Trump y Bergoglio. La tentación de compararlos es muy fuerte. El supermillonario al frente de la potencia más fuerte del planeta y el Papa de zapatos gastados que besa los pies de los pobres. Dos personalidades con perfiles nítidos y bien diferenciados. Quizás lo único que tengan en común es el inmenso peso de ambos en el escenario internacional. Resulta relativamente sencillo hacer una descripción simplificada de las personalidades y las ideas de cada uno, compararlas, contraponerlas y sacar rápidas conclusiones. Pero hacerlo sería caer en una trampa, quedarnos con la sensación de que ambos representan dos opciones posibles. Lo interesante no son sus características personales sino las ideas y las concepciones de la vida que cada uno de ellos representa.
En primer lugar habría que analizar el concepto de poder que exponen en sus discursos y gestos, y con el que cada uno actúa y lleva adelante sus propuestas. El elegido presidente de los Estados Unidos exhibe sin eufemismos una concepción del poder que es la que tienen en los hechos casi todos los poderosos, aunque en los discursos muy pocos se atrevan a expresarlo tan descarnadamente como él lo hace.
Palabras más o palabras menos, para los que gobiernan países, empresas, ejércitos o ejercen la autoridad de otras maneras, el poder es la capacidad de dominar al otro y de imponer la propia voluntad. En el otro extremo se encuentra el papa Francisco, para quien el poder es servicio y, más concretamente, un servicio al bien común empezando por los más desprotegidos.
trump-4Simplificando un poco, entre ambos extremos podemos ubicar a casi todos los que detentan poder: habitualmente actúan con los criterios de alguien como Trump y hablan con las palabras de un Papa como Francisco. Lo “políticamente correcto”, lo que está aceptado por los que mandan y los que obedecen, es el poder “disimulado”, el poder ejercido entre frases elegantes sobre la democracia y sobre “los que menos tienen”. Quizás haber roto con ese discurso hipócrita fue uno de los factores que llevó a Trump al lugar en el que ahora está y, curiosamente, es esa la misma razón de la masiva aprobación que recibe en el mundo el papa Francisco.
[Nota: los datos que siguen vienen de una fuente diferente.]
-- ==== Sys2Proof/Machine/StepRows.lean ====
section
/-! DEFINITION. The rows of the steps of a DISPATCH and of the units that work beside it. -/

set_option Elab.async false

set_option linter.unusedVariables false

namespace Sys2Proof.Machine

/-- ROW_SETTLE (R116): after a chunk test proves its ranks, or after its last chunk, a row settles and goes to SEL. -/
def execRowSettle (uid : Nat) (row : Nat) (s : State) : Out1 :=
  .next (State.settle (s.event fun s => s.rowSettle uid row))

/-- SCORE_END (R145): the array finishes a row's scores and SEL writes its gate weights into the stitch slot. -/
def execScoreEnd (uid : Nat) (row : Nat) (s : State) : Out1 :=
  .next (State.settle (s.event fun s => s.scoreEnd uid row))

/-- BLOCK_OPEN (R299): STC opens the DISPATCH's stitch block once a free run and directory entry exist. -/
def execBlockOpen (uid : Nat) (s : State) : Out1 :=
  .next (State.settle (s.event fun s => s.blockOpen uid))

/-- DELIVERY_GROUP_SORT (R174): SRT sorts a delivery group by destination, expert and rank and appends it to the bins. -/
def execDeliveryGroupSort (uid : Nat) (s : State) : Out1 :=
  .next (State.settle (s.event fun s => s.groupSort uid))

/-- PACKET_BUILD (R178): A free pour lane takes an eligible bin, coalesces copies and hands a dispatch packet to RTT. -/
def execPacketBuild (uid : Nat) (half : Nat) (destination : Nat) (s : State) : Out1 :=
  .next (State.settle (s.event fun s => s.packetBuild uid half destination))

/-- POUR_CLOSE_SEND (R185): after the last copy is handed over, POR sends a close to every node of a live replica entry. -/
def execPourCloseSend (uid : Nat) (half : Nat) (s : State) : Out1 :=
  .next (State.settle (s.event fun s => s.pourClose uid half))

/-- RETURN_PACKET_BUILD (R194): A pour lane builds a return packet from ready answers of a flask. -/
def execReturnPacketBuild (planId : Nat) (flask : Nat) (s : State) : Out1 :=
  .next (State.settle (s.event fun s => s.returnBuild planId flask))

/-- GROUP_TABLE_WRITE (R290): when the last flask of a pour use closes, LND writes the group table into the host's group ring. -/
def execGroupTableWrite (planId : Nat) (pour : Nat) (s : State) : Out1 :=
  .next (State.settle (s.event fun s => s.tableWrite planId pour))

/-- GROUP_TABLE_WRITTEN (R290): the table's write responses return and LND increments GroupTally. -/
def execGroupTableWritten (host : Nat) (s : State) : Out1 :=
  .next (State.settle (s.event fun s => s.tableWritten host))

/-- FORCED_CLOSE (R286): A flask Filling for UseLimitTicks is closed by force and its missing sources become Late. -/
def execForcedClose (planId : Nat) (flask : Nat) (s : State) : Out1 :=
  .next (State.settle (s.event fun s => s.forcedClose planId flask))

/-- FLASK_RELEASE (R293): A Closed flask whose answers have all returned and settled is released to Free. -/
def execFlaskRelease (planId : Nat) (flask : Nat) (s : State) : Out1 :=
  .next (State.settle (s.event fun s => s.flaskRelease planId flask))

/-- SHARED_POST_READ_DONE (R302): A shared-expert output read completes and sets SharedPresent for its rows. -/
def execSharedPostReadDone (post : Nat) (s : State) : Out1 :=
  .next (State.settle (s.event fun s => s.sharedReadDone post))

/-- COMBINE (R309): the combine pipe takes a Queued row and sums its terms in fixed order, rounding once. -/
def execCombine (x : Nat) (row : Nat) (s : State) : Out1 :=
  .next (State.settle (s.event fun s => s.combine x row))

/-- ROW_WRITE_VISIBLE (R312): A row's result write becomes visible and STC increments StitchTally. -/
def execRowWriteVisible (x : Nat) (row : Nat) (s : State) : Out1 :=
  .next (State.settle (s.event fun s => s.writeVisible x row))

/-- STITCH_WAIT_EXPIRY (R306): A row Waiting for StitchWaitTicks has every still-expected rank lost. -/
def execStitchWaitExpiry (x : Nat) (row : Nat) (s : State) : Out1 :=
  .next (State.settle (s.event fun s => s.stitchExpiry x row))

/-- DISPATCH_READY (R372): A DISPATCH whose rows, results, pour and effects are all visible becomes ready. -/
def execDispatchReady (uid : Nat) (s : State) : Out1 :=
  .next (State.settle (s.event fun s => s.dispatchReady uid))

/-- TALLY_WAIT_RELEASE (R327): TLY releases a wait whose tally reaches its threshold, making its waiter runnable. -/
def execTallyWaitRelease (position : Nat) (s : State) : Out1 :=
  .next (State.settle (s.event fun s => s.watchRelease position))

/-- TALLY_POLL (R327): every 4 ticks TLY tests the waits on its poll list. -/
def execTallyPoll (s : State) : Out1 :=
  .next (State.settle (s.event fun s => s.pollTurn))

/-- CONTEXT_SCHEDULE (R439): an idle sequencer runs its best resident runnable context, starting a replay if pending. -/
def execContextSchedule (n : Nat) (s : State) : Out1 :=
  .next (State.settle (s.event fun s => s.schedule n))

/-- CONTEXT_SWAP (R441): the scheduler swaps a victim out and a runnable context into a chosen entry. -/
def execContextSwap (s : State) : Out1 :=
  .next (State.settle (s.event fun s => s.swapTurn))

/-- REST_WATCHDOG (R381): A context running RestWatchdogTicks without a WAIT or END raises RestWatchdog. -/
def execRestWatchdog (n : Nat) (s : State) : Out1 :=
  .next (State.settle (s.event fun s => s.restWatchdog n))

/-- STARVE_AGING (R440): A standard or background context runnable for StarveTicks takes the interactive class. -/
def execStarveAging (x : Nat) (s : State) : Out1 :=
  .next (State.settle (s.event fun s => s.age x))

/-- BIAS_LATE (R354): A held DISPATCH whose epoch is not armed within BiasLateTicks proceeds and the member becomes Left. -/
def execBiasLate (balance : Nat) (s : State) : Out1 :=
  .next (State.settle (s.event fun s => s.biasLate balance))

/-- COLL_WATCHDOG (R346): A collective step watchdog expiring sends an abort toward position 0. -/
def execCollWatchdog (group : Nat) (s : State) : Out1 :=
  .next (State.settle (s.event fun s => s.collWatchdog group))

/-- MOULD_PHASE_DONE (R408): A COPY phase's writes all have responses and the next phase starts or the COPY completes. -/
def execMouldPhaseDone (copy : Nat) (s : State) : Out1 :=
  .next (State.settle (s.event fun s => s.mouldPhase copy))

/-- GROUP_STALL_EXPIRY (R291): A held Pop read returns 0 after GroupStallTicks with no table. -/
def execGroupStallExpiry (host : Nat) (s : State) : Out1 :=
  .next (State.settle (s.event fun s => s.popExpiry host))

/-- ALLOC_STALL_EXPIRY (R393): A held Alloc read returns 0 after AllocStallTicks. -/
def execAllocStallExpiry (host : Nat) (cls : Nat) (s : State) : Out1 :=
  .next (State.settle (s.event fun s => s.allocExpiry host cls))

end Sys2Proof.Machine
end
Ambos rompen con la hipocresía, pero de diferente manera, hay que decirlo: uno abandona el discurso hipócrita desde la cima del poder, y el otro, además de denunciar la hipocresía denuncia el cinismo en la forma ejercer el poder.
En un mundo en el que los ciudadanos intuyen que se les miente permanentemente –y están hartos de esa situación– es muy común que no se perciba la diferencia que existe entre la hipocresía y el cinismo.
El hipócrita finge sentimientos que no tiene; el cínico expone con desvergüenza el mal y pretende presentarlo como un bien. El discurso del cínico tiene atracción por su apariencia de verdad: ¡al fin alguien dice las cosas tal como son! Pero en realidad ambos mienten. El hipócrita miente escondiendo sus verdaderas intenciones, miente sobre lo que piensa o siente; el cínico lo hace al describir la realidad y al presentarla como la única alternativa posible. El cínico desprecia la realidad, se pone por encima de ella, habla como si fuera el que verdaderamente la conoce y, desde allí, pretende ser el líder capaz de gobernar.
Poder y servicio
Ningún gobernante contemporáneo se atrevería a decir que el poder no es un servicio al bien común sino un atributo que se posee para imponer la propia voluntad y dominar a los demás. Eso no se puede decir, es inadmisible al menos en los países institucionalmente más desarrollados. Pero, además de no poder decirse no se puede hacer. Las clases dirigentes están cada día más acotadas en su capacidad de conducir efectivamente la sociedad y eso deriva en su desprestigio y su parálisis. La tragedia de los que mandan radica en el hecho de que el poder, concebido de esa manera, ha dejado de ser útil. El poder a los poderosos se les escapa como el agua entre los dedos, es eso lo que los impulsa a la hipocresía o el cinismo.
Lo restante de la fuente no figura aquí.